Music has always had this amazing power to touch. It has the ability to reach deep down inside of you & bring up feelings of all kinds. We all have our special songs that no matter where we are, the instant we hear the first few bars we smile, we cry, we uncontrollably burst out laughing or we even break out our awesome dance moves that make everyone point and stare (but we don’t care do we?).
The person or persons singing that song KNOW us. They GET us. They UNDERSTAND us…….and we know them. They are our friends, our confidants. They are there for us whenever we need them…..good times or bad. They are able to take exactly what we are feeling at that moment and express it with their lyrics & music.
I was a huge music fan when I was a kid. I had a local record shop that I ran to every week when I got my allowance to pick up a 45 rpm single that I would play over and over till my parents could actually sing parts of a song they never heard before or sometimes couldn’t even understand.

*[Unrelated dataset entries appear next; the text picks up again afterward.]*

-- ==== Sys2Proof/Proofs/Mechanisms.lean ====
section
/-! PROOF. What every mechanism of the condition table keeps, as one relation between a state and a later one: nothing outside the table,
the points but for a reload of the stale countdowns, the modes but for a wake, no flag lost, no counter lowered. -/

namespace Sys2Proof.Machine

/-! ## The relation -/

/-- How the mode and the settle countdown go on within a command (R178): as they are, or by a wake. -/
def ModeFollows (s t : State) : Prop :=
  (t.tb.mode = s.tb.mode ∧ t.tb.settle = s.tb.settle) ∨ (s.tb.mode = .settling ∧ t.tb.mode = .watch ∧ t.tb.settle = none) ∨
    (s.tb.mode = .dormant ∧ t.tb.mode = .waking ∧ t.tb.settle = s.tb.settle)

/-- A later state of the same command, whatever has become of the points: what is outside the table is as it was, the mode goes on, no
notice flag is lost, PoolFull is set when the first key waits, and no counter falls. -/
structure Follows (s t : State) : Prop where
  outside : t.outside = s.outside
  mode : ModeFollows s t
  flags : ∀ n : Nat, s.nu.flags.getLsbD n = true → t.nu.flags.getLsbD n = true
  full : t.rt.poolWait ≠ [] → s.rt.poolWait ≠ [] ∨ t.nu.flags.getLsbD 4 = true
  counters : ∀ g j, (s.counter g j).value.toNat ≤ (t.counter g j).value.toNat

/-- A later state of the same command in which the points have kept their definitions, buckets and shelving, and their stale countdowns
but for the reload of R66. -/
structure Kept (s t : State) : Prop extends Follows s t where
  points : pointsKept s t

theorem ModeFollows.refl (s : State) : ModeFollows s s := .inl ⟨rfl, rfl⟩

theorem ModeFollows.trans {s t u : State} (h : ModeFollows s t) (k : ModeFollows t u) : ModeFollows s u := by
  rcases h with ⟨a, b⟩ | ⟨a, b, c⟩ | ⟨a, b, c⟩ <;> rcases k with ⟨a', b'⟩ | ⟨a', b', c'⟩ | ⟨a', b', c'⟩ <;>
    simp_all [ModeFollows]

theorem Follows.refl (s : State) : Follows s s := ⟨rfl, .refl s, fun _ h => h, .inl, fun _ _ => le_rfl⟩

theorem Follows.trans {s t u : State} (h : Follows s t) (k : Follows t u) : Follows s u where
  outside := k.outside.trans h.outside
  mode := h.mode.trans k.mode
  flags n set := k.flags n (h.flags n set)
  full waits := (k.full waits).elim (fun before => (h.full before).imp_right (k.flags 4)) .inr
  counters g j := (h.counters g j).trans (k.counters g j)

theorem pointsKept.refl (s : State) : pointsKept s s := fun _ =>
  ⟨rfl, rfl, rfl, rfl, (if_neg fun h => Mode.noConfusion (h.1.symm.trans h.2)).symm⟩

theorem reloadStale_stale_congr {e e' : PointEntry} (defn : e'.defn = e.defn) (stale : e'.stale = e.stale) :
    e'.reloadStale.stale = e.reloadStale.stale := by
  rw [reloadStale_stale, reloadStale_stale, defn, stale]

/-- Settling goes to Watch at most once within a command. -/
theorem ModeFollows.reloads_iff {s t u : State} (h : ModeFollows s t) (k : ModeFollows t u) :
    (s.tb.mode = .settling ∧ u.tb.mode = .watch ↔
      (s.tb.mode = .settling ∧ t.tb.mode = .watch) ∨ (t.tb.mode = .settling ∧ u.tb.mode = .watch)) ∧
    ¬ ((s.tb.mode = .settling ∧ t.tb.mode = .watch) ∧ (t.tb.mode = .settling ∧ u.tb.mode = .watch)) := by
  have modes : ∀ a b c : Mode, (b = a ∨ (a = .settling ∧ b = .watch) ∨ (a = .dormant ∧ b = .waking)) →
      (c = b ∨ (b = .settling ∧ c = .watch) ∨ (b = .dormant ∧ c = .waking)) →
      (a = .settling ∧ c = .watch ↔ (a = .settling ∧ b = .watch) ∨ (b = .settling ∧ c = .watch)) ∧
        ¬ ((a = .settling ∧ b = .watch) ∧ (b = .settling ∧ c = .watch)) := by
    intro a b c
    cases a <;> cases b <;> cases c <;> simp
  refine modes _ _ _ ?_ ?_
  · exact h.imp And.left (Or.imp (fun x => ⟨x.1, x.2.1⟩) fun x => ⟨x.1, x.2.1⟩)
  · exact k.imp And.left (Or.imp (fun x => ⟨x.1, x.2.1⟩) fun x => ⟨x.1, x.2.1⟩)

theorem pointsKept.trans {s t u : State} (mode : ModeFollows s t) (mode' : ModeFollows t u) (h : pointsKept s t) (k : pointsKept t u) :
    pointsKept s u := by
  intro p
  obtain ⟨a, b, c, d, e⟩ := h p
  obtain ⟨a', b', c', d', e'⟩ := k p
  obtain ⟨either, notBoth⟩ := mode.reloads_iff mode'
  refine ⟨a'.trans a, b'.trans b, c'.trans c, d'.trans d, ?_⟩
  by_cases first : s.tb.mode = .settling ∧ t.tb.mode = .watch
  · rw [if_pos first] at e
    rw [e', if_neg fun second => notBoth ⟨first, second⟩, if_pos (either.2 (.inl first)), e]
  · rw [if_neg first] at e
    by_cases second : t.tb.mode = .settling ∧ u.tb.mode = .watch
    · rw [e', if_pos second, if_pos (either.2 (.inr second)), reloadStale_stale_congr a e]
    · rw [e', if_neg second, if_neg fun both => (either.1 both).elim first second, e]

theorem Kept.refl (s : State) : Kept s s := { Follows.refl s with points := .refl s }

theorem Kept.trans {s t u : State} (h : Kept s t) (k : Kept t u) : Kept s u :=
  { h.toFollows.trans k.toFollows with points := h.points.trans h.mode k.mode k.points }

/-! ## Updates of the table that an operation makes by itself -/

section Updates

variable {s t u : State}

/-- An update of records, lists, keys or governors, with no event: it is kept when the points keep what is not a key, and no key begins
to wait. -/
theorem Kept.update (h : Kept s t) (outside : u.outside = t.outside) (tb : u.tb = t.tb) (nu : u.nu = t.nu) (gc : u.gc = t.gc)
    (points : ∀ p, (u.point p).defn = (t.point p).defn ∧ (u.point p).lowBucket = (t.point p).lowBucket ∧
      (u.point p).highBucket = (t.point p).highBucket ∧ (u.point p).shelve = (t.point p).shelve ∧
      (u.point p).stale = (t.point p).stale)
    (waits : u.rt.poolWait ≠ [] → t.rt.poolWait ≠ []) : Kept s u := by
  refine h.trans { outside, mode := .inl ⟨by rw [tb], by rw [tb]⟩, flags := fun n set => by rwa [nu], full := fun w => .inl (waits w),
                   counters := fun g j => ?_, points := fun p => ?_ }
  · rw [State.counter, State.counter, State.counters, State.counters, gc]
  · obtain ⟨a, b, c, d, e⟩ := points p
    refine ⟨a, b, c, d, e.trans (if_neg fun x => ?_).symm⟩
    rw [tb] at x
    exact Mode.noConfusion (x.1.symm.trans x.2)

/-- An update of the record table alone, by which no key begins to wait. -/
theorem Kept.withRt (h : Kept s t) {rt : RecordTable} (waits : rt.poolWait ≠ [] → t.rt.poolWait ≠ []) :
    Kept s { t with rt } :=
  h.update rfl rfl rfl rfl (fun _ => ⟨rfl, rfl, rfl, rfl, rfl⟩) waits

theorem Kept.putRecord {i : RecordIx} {r : Record} (h : Kept s t) : Kept s (putRecord i r t) := h.withRt id

theorem Kept.withFree {free : List RecordIx} (h : Kept s t) : Kept s { t with rt := { t.rt with free } } := h.withRt id

theorem Kept.advance {n : Nat} (h : Kept s t) : Kept s (advance n t) := h.withRt id

theorem Kept.toStanding {i : RecordIx} (h : Kept s t) : Kept s (toStanding i t) := h.withRt id

theorem Kept.toAcknowledged {i : RecordIx} (h : Kept s t) : Kept s (toAcknowledged i t) := h.withRt id

theorem Kept.toCleared {i : RecordIx} (h : Kept s t) : Kept s (toCleared i t) := h.withRt id

theorem Kept.offLists {i : RecordIx} (h : Kept s t) : Kept s (offLists i t) := h.withRt id

theorem Kept.toFree {i : RecordIx} (h : Kept s t) : Kept s (toFree i t) := h.withRt id

theorem Kept.putGovernor {g : GroupId} {x : Governor} (h : Kept s t) : Kept s (putGovernor g x t) :=
  h.update rfl rfl rfl rfl (fun _ => ⟨rfl, rfl, rfl, rfl, rfl⟩) id

theorem Kept.putKey {k : PointKey} {e : KeyEntry} (h : Kept s t) : Kept s (putKey k e t) :=
  h.update rfl rfl rfl rfl (fun p => by simp) id

theorem Kept.quietKey {k : Key} (h : Kept s t) : Kept s (quietKey k t) := by
  cases k
  · exact h.putKey
  · exact h

theorem Kept.putLinkedState {x : KeyState} {k : Key} (h : Kept s t) : Kept s (putLinkedState x k t) := by
  cases k
  · exact h.putKey
  · exact h

end Updates

/-! ## Notices, counters, wake causes: the reaction to an event -/

section Events

variable {s t : State}

theorem Follows.setNotice {n : Notice} (h : Follows s t) : Follows s (setNotice n t) :=
  h.trans ⟨rfl, .inl ⟨rfl, rfl⟩, fun i set => by rw [flags_setNotice, BitVec.getLsbD_or, set, Bool.true_or], .inl, fun _ _ => le_rfl⟩

theorem pointsKept.of_point {s t : State} (point : ∀ p, t.point p = s.point p) (mode : t.tb.mode = s.tb.mode) : pointsKept s t := by
  intro p
  rw [point p, mode]
  exact pointsKept.refl s p

theorem Kept.setNotice {n : Notice} (h : Kept s t) : Kept s (setNotice n t) :=
  h.trans { (Follows.refl t).setNotice with points := pointsKept.of_point (fun _ => rfl) rfl }

/-- A counter saturates: it is never less than it was (R136). -/
theorem toNat_le_satAdd (v : Quad) (n : Nat) : v.toNat ≤ (satAdd v n).toNat := by
  rw [satAdd, BitVec.toNat_ofNat]
  have := v.isLt
  omega

theorem value_le_count (c : Counter) (e : TableEvent) : c.value.toNat ≤ (c.count e).value.toNat := by
  unfold Counter.count
  split
  · exact toNat_le_satAdd _ _
  · exact le_rfl

theorem counter_countEvent (e : TableEvent) (s : State) (g : GroupId) (j : Fin 4) :
    (countEvent e s).counter g j = if e.group = g then (s.counter g j).count e else s.counter g j := by
  rw [countEvent, State.counter, State.counters, vget_vset]
  split
  · next same => rw [vget_vmap, same]; rfl
  · rfl

theorem Kept.countEvent {e : TableEvent} (h : Kept s t) : Kept s (countEvent e t) :=
  h.trans { outside := rfl, mode := .inl ⟨rfl, rfl⟩, flags := fun _ set => set, full := .inl
            points := pointsKept.of_point (fun _ => rfl) rfl
            counters := fun g j => by
              rw [counter_countEvent]
              split
              · exact value_le_count _ _
              · exact le_rfl }

/-- A wake from Settling reloads the stale countdowns; a wake from Dormant leaves the points (R66, R177, R178). -/
theorem Kept.wakeCause {c : WakeCause} (h : Kept s t) : Kept s (wakeCause c t) := by
  refine h.trans ?_
  cases mode : t.tb.mode with
  | watch =>
    rw [wakeCause_of_awake (.inl mode)]
    exact .refl t
  | waking =>
    rw [wakeCause_of_awake (.inr mode)]
    exact .refl t
  | settling =>
    rw [wakeCause_of_settling mode]
    refine { outside := rfl, mode := .inr (.inl ⟨mode, rfl, rfl⟩), flags := fun n set => ?_, full := .inl, counters := fun _ _ => le_rfl,
             points := fun p => ?_ }
    · exact (BitVec.getLsbD_or).trans (by rw [set, Bool.true_or])
    · have point : (inWatch t).point p = (t.point p).reloadStale := point_enterWatch t p
      obtain ⟨a, -, b, c, d⟩ := reloadStale_rest (t.point p)
      rw [← point] at a b c d
      exact ⟨a, b, c, d, (congrArg PointEntry.stale point).trans (if_pos ⟨mode, rfl⟩).symm⟩
  | dormant =>
    rw [wakeCause_of_dormant mode]
    refine { outside := rfl, mode := .inr (.inr ⟨mode, rfl, rfl⟩), flags := fun n set => ?_, full := .inl, counters := fun _ _ => le_rfl,
             points := fun p => ⟨rfl, rfl, rfl, rfl, (if_neg fun x => Mode.noConfusion (mode.symm.trans x.1)).symm⟩ }
    exact (BitVec.getLsbD_or).trans (by rw [set, Bool.true_or])
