/-- A change of the pool wait list and of the change count, which the law does not name. -/
theorem TableLaw.of_waits {t : State} (h : TableLaw s) {wait : List PointKey} {count : Half}
    (same : t.rt = { s.rt with poolWait := wait, changeCount := count }) : TableLaw t :=
  tableLaw_congr (by rw [same]) (by rw [same]) (by rw [same]) (by rw [same]) (by rw [same]) h

theorem TableLaw.holdKey (h : TableLaw s) (k : PointKey) (v : Pending) : TableLaw (holdKey k v s) := h.of_waits (rt_holdKey k v s)

theorem TableLaw.stormFold (h : TableLaw s) (g : GroupId) : TableLaw (stormFold g s) :=
  ((h.stormRaise g).reRaise _).peakUpdate _ _

theorem TableLaw.foldKey (h : TableLaw s) (k : PointKey) (sev : Severity) : TableLaw (foldKey k sev s) := by
  unfold Machine.foldKey
  refine TableLaw.stormFold (h.of_rt ?_) _
  rw [rt_issue]
  rfl

theorem TableLaw.divert (h : TableLaw s) (k : PointKey) (v : Pending) : TableLaw (divert k v s) := by
  unfold Machine.divert
  split
  · exact h.holdKey k v
  · exact h.foldKey k v.severity

theorem TableLaw.closeGovernor (h : TableLaw s) (g : GroupId) : TableLaw (closeGovernor g s) := h.of_rt (rt_issue _ _)

theorem TableLaw.putGovernor (h : TableLaw s) (g : GroupId) (x : Governor) : TableLaw (putGovernor g x s) := h.of_rt rfl

theorem TableLaw.governAttempt (h : TableLaw s) (k : PointKey) (v : Pending) : TableLaw (governAttempt k v s) := by
  unfold Machine.governAttempt
  dsimp only
  split
  · exact h.holdKey k v
  · split
    · split
      · exact (h.putGovernor _ _).allocateOrWait k v
      · exact (h.closeGovernor _).divert k v
    · exact h.divert k v

theorem TableLaw.stormClearIfDue (h : TableLaw s) (g : GroupId) : TableLaw (stormClearIfDue g s) := by
  unfold Machine.stormClearIfDue
  dsimp only
  split
  · exact h.clearLatched _
  · exact h

theorem TableLaw.releasing (h : TableLaw s) (g : GroupId) (rest : List PointKey) : TableLaw (releasing g rest s) := h.of_waits rfl

theorem TableLaw.releaseKey (h : TableLaw s) (g : GroupId) (k : PointKey) (rest : List PointKey) : TableLaw (releaseKey g k rest s) := by
  cases free : s.rt.free with
  | nil =>
    rw [releaseKey_of_none_free free]
    exact (h.releasing g rest).allocateOrWait k _
  | cons i l =>
    rw [releaseKey_of_free free]
    refine TableLaw.allocateOrWait ?_ k _
    exact (h.releasing g rest).of_rt rfl

theorem TableLaw.releaseLoop (h : TableLaw s) (g : GroupId) (n : Nat) : TableLaw (releaseLoop g n s) := by
  induction n generalizing s with
  | zero => exact h
  | succ n ih =>
    unfold Machine.releaseLoop
    split
    · split
      · exact ih (h.releaseKey g _ _)
      · exact h
    · exact h

theorem TableLaw.reopen (h : TableLaw s) (g : GroupId) : TableLaw (reopen g s) := by
  unfold Machine.reopen
  dsimp only
  split
  · split
    · refine TableLaw.clearLatched ?_ _
      exact h.of_rt rfl
    · exact h.of_rt rfl
  · exact h

theorem TableLaw.releaseIfOpen (h : TableLaw s) (g : GroupId) : TableLaw (releaseIfOpen g s) := by
  unfold Machine.releaseIfOpen
  dsimp only
  split
  · exact h.releaseLoop g _
  · exact h

theorem TableLaw.refillGovernor (h : TableLaw s) (g : GroupId) : TableLaw (refillGovernor g s) :=
  ((h.putGovernor _ _).reopen g).releaseIfOpen g

theorem TableLaw.raiseAttempt (h : TableLaw s) (k : PointKey) (v : Pending) : TableLaw (raiseAttempt k v s) := by
  unfold Machine.raiseAttempt
  split
  · exact h.allocateOrWait k v
  · exact h.governAttempt k v

theorem TableLaw.beginCondition (h : TableLaw s) (k : PointKey) (d : Definition) (v : Option Half) : TableLaw (beginCondition k d v s) := by
  unfold Machine.beginCondition
  dsimp only
  split
  · exact h.raiseAttempt k _
  · split
    · exact h.reRaise _
    · exact h
  all_goals exact h

theorem TableLaw.absorbHeld (h : TableLaw s) (k : PointKey) : TableLaw (absorbHeld k s) := h.of_waits (rt_issue _ _)

theorem TableLaw.absorbWaiting (h : TableLaw s) (k : PointKey) : TableLaw (absorbWaiting k s) := h.of_waits (rt_issue _ _)

theorem TableLaw.absorbFolded (h : TableLaw s) (k : PointKey) (d : Definition) : TableLaw (absorbFolded k d s) := by
  unfold Machine.absorbFolded
  refine TableLaw.stormClearIfDue (h.of_rt ?_) _
  rw [rt_issue]
  rfl

theorem TableLaw.clearEvent (h : TableLaw s) (k : PointKey) (d : Definition) : TableLaw (clearEvent k d s) := by
  unfold Machine.clearEvent
  dsimp only
  split
  · split
    · split
      · exact h.clearSelfRetiring _
      · exact h.clearLatched _
    · exact h
  · exact h.absorbHeld k
  · exact h.absorbWaiting k
  · exact h.absorbFolded k d
  all_goals exact h

theorem TableLaw.offerPeak (h : TableLaw s) (k : PointKey) (v : Half) : TableLaw (offerPeak k v s) := by
  unfold Machine.offerPeak
  dsimp only
  split
  · exact h.peakUpdate _ v
  · exact h.peakUpdate _ v
  · exact h

theorem TableLaw.verdict (h : TableLaw s) (k : PointKey) (d : Definition) (b : Band) (n : Nat) (v : Half) : TableLaw (verdict k d b n v s) := by
  unfold Machine.verdict
  split
  · split
    · exact h.beginCondition k d _
    · exact h
  · split
    · exact h.clearEvent k d
    · exact h
  · exact h

theorem TableLaw.applySample (h : TableLaw s) (k : PointKey) (v : Half) : TableLaw (applySample k v s) := by
  unfold Machine.applySample
  dsimp only
  split
  · exact h
  · split
    · exact h
    · refine TableLaw.offerPeak (TableLaw.verdict ?_ k _ _ _ v) k v
      exact h.of_rt rfl

theorem TableLaw.dropPending (h : TableLaw s) (p : PointId) (kind : Kind) : TableLaw (dropPending p s kind) := by
  unfold Machine.dropPending
  dsimp only
  split
  · exact h.of_waits rfl
  · exact h.of_waits rfl
  · refine TableLaw.stormClearIfDue ?_ _
    exact h.of_rt rfl
  all_goals exact h

theorem TableLaw.retireLinked {acc : State × Nat} (h : TableLaw acc.1) (p : PointId) (kind : Kind) : TableLaw (retireLinked p acc kind).1 := by
  unfold Machine.retireLinked
  dsimp only
  split
  · exact h.retire _
  · exact h.retire _
  · exact h

theorem withdraw_fst (p : PointId) (s : State) :
    (withdraw p s).1 = Machine.putPoint p .vacant (allKinds.foldl (retireLinked p) (allKinds.foldl (dropPending p) s, 0)).1 := rfl

theorem TableLaw.withdraw (h : TableLaw s) (p : PointId) : TableLaw (withdraw p s).1 := by
  have dropped (l : List Kind) : TableLaw (l.foldl (Machine.dropPending p) s) := by
    induction l using List.reverseRecOn with
    | nil => exact h
    | append_singleton l kind ih =>
      rw [List.foldl_append]
      exact ih.dropPending p kind
  have retired (l : List Kind) : TableLaw (l.foldl (Machine.retireLinked p) (allKinds.foldl (Machine.dropPending p) s, 0)).1 := by
    induction l using List.reverseRecOn with
    | nil => exact dropped allKinds
    | append_singleton l kind ih =>
      rw [List.foldl_append]
      exact ih.retireLinked p kind
  rw [withdraw_fst]
  exact (retired allKinds).of_rt (rt_putPoint _ _ _)

theorem TableLaw.defineGroup (h : TableLaw s) (r : RawGroup) : TableLaw (serveDefineGroup r s).1 := by
  unfold serveDefineGroup
  split
  · exact h
  · split
    · exact h
    · exact (h.putGovernor _ _).clearLatched _

theorem TableLaw.definePoint (h : TableLaw s) (r : RawPoint) : TableLaw (serveDefinePoint r s).1 := by
  unfold serveDefinePoint
  split
  · exact h
  · split
    · exact h
    · split
      · exact h
      · split
        · exact h
        · exact h.of_rt rfl

theorem TableLaw.staleExpire (h : TableLaw s) (p : PointId) : TableLaw (staleExpire p s) := by
  unfold Machine.staleExpire
  dsimp only
  split
  · refine TableLaw.beginCondition ?_ _ _ _
    exact h.of_rt rfl
  · exact h

theorem TableLaw.staleStep (h : TableLaw s) (p : PointId) (d : Definition) : TableLaw (staleStep p d s) := by
  unfold Machine.staleStep
  refine TableLaw.clearEvent ?_ _ _
  exact h.of_rt rfl

theorem TableLaw.faultStep (h : TableLaw s) (p : PointId) (d : Definition) (marked : Bool) : TableLaw (faultStep p d marked s) := by
  unfold Machine.faultStep
  split
  · exact h.beginCondition _ d _
  · exact h.clearEvent _ d

end Mechanisms

/-- Every operation on the tables keeps the law of the record table. -/
theorem tableLaw_tableOps : TableOps TableLaw where
  congr h rt _ _ := h.of_rt rt
  enterWatch h := h.of_rt rfl
  applySample k v h := h.applySample k v
  staleStep _ h := h.staleStep _ _
  faultStep marked _ h := h.faultStep _ _ marked
  staleExpire p h := h.staleExpire p
  lowerStale _ h := h.of_rt rfl
  setShelve _ h := h.of_rt rfl
  definePoint r h := h.definePoint r
  withdraw _ h := h.withdraw _
  defineGroup r h := h.defineGroup r
  acknowledge i who tag h := h.acknowledgeRecord i who tag
  refill g h := h.refillGovernor g
  lowerRefill _ h := h.of_rt rfl
  restart _ := (inv_afterPowerOn { straps := 0#8, westCarrier := true, eastCarrier := true }).table.of_rt rfl
  reset pins := (inv_afterPowerOn pins).table

/-- Settles O56: each transition moves one record to the tail of the list of its new state, and no other operation touches records or
their lists. -/
theorem stepsKeepTheRecordTable : Obligations.StepsKeepTheRecordTable := by
  unfold Obligations.StepsKeepTheRecordTable
  exact fun s t law ran => tableLaw_tableOps.step law ran

end Sys2Proof.Machine
end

I remember being able to tell if someone got me an album for my birthday by the shape of the package. That beautiful 12 inch square! Those were always the presents I opened first. I was never able to open presents till after we sang Happy Birthday, so I would look at all the presents sitting on the sofa and scope out the order. That box is probably clothes, that present looks like a baseball glove, that weird shaped one is probably a toy.
But THAT one……it was my 13th birthday and there it was…that now infamous blue cover with the painted animal skull. Eagles – Their Greatest Hits (1971-1975). I turned the album over and looked at all the songs that I had heard on WABC radio. All the songs that I had sat & waited hours for through commercials for all kinds of stuff that I thought I would never buy were now here at my fingertips. This album knew everything I was feeling as a teenager making that awkward transition into adulthood.
I could listen to “Best of My Love” while I was thinking about the girl who sat in front of me in class. I could play “Already Gone” while I played the air guitar and sang at the top of my lungs alone in my room. I could just sit back and daydream while “Take it Easy” or “Peaceful Easy Feeling” played in the background. When I was sad, “Desperado” shared some of that sadness with me.
I woke up this morning to find out we lost another special person…..and as the reality hit I began to hurt. A friend had passed and although I never met him, I knew him & he knew me. The songs from that album I got as a kid started playing in my head & I was transported to that time at 13 where the Eagles were as much a part of my life as baseball & comic books were…….and the pain began to hurt just a little less knowing that the friend I never met will actually always be with me. He will still understand me. He will still know me.
R.I.P my friend Glenn Frey …….thanks for being a friend…I think I’ll play the CD today.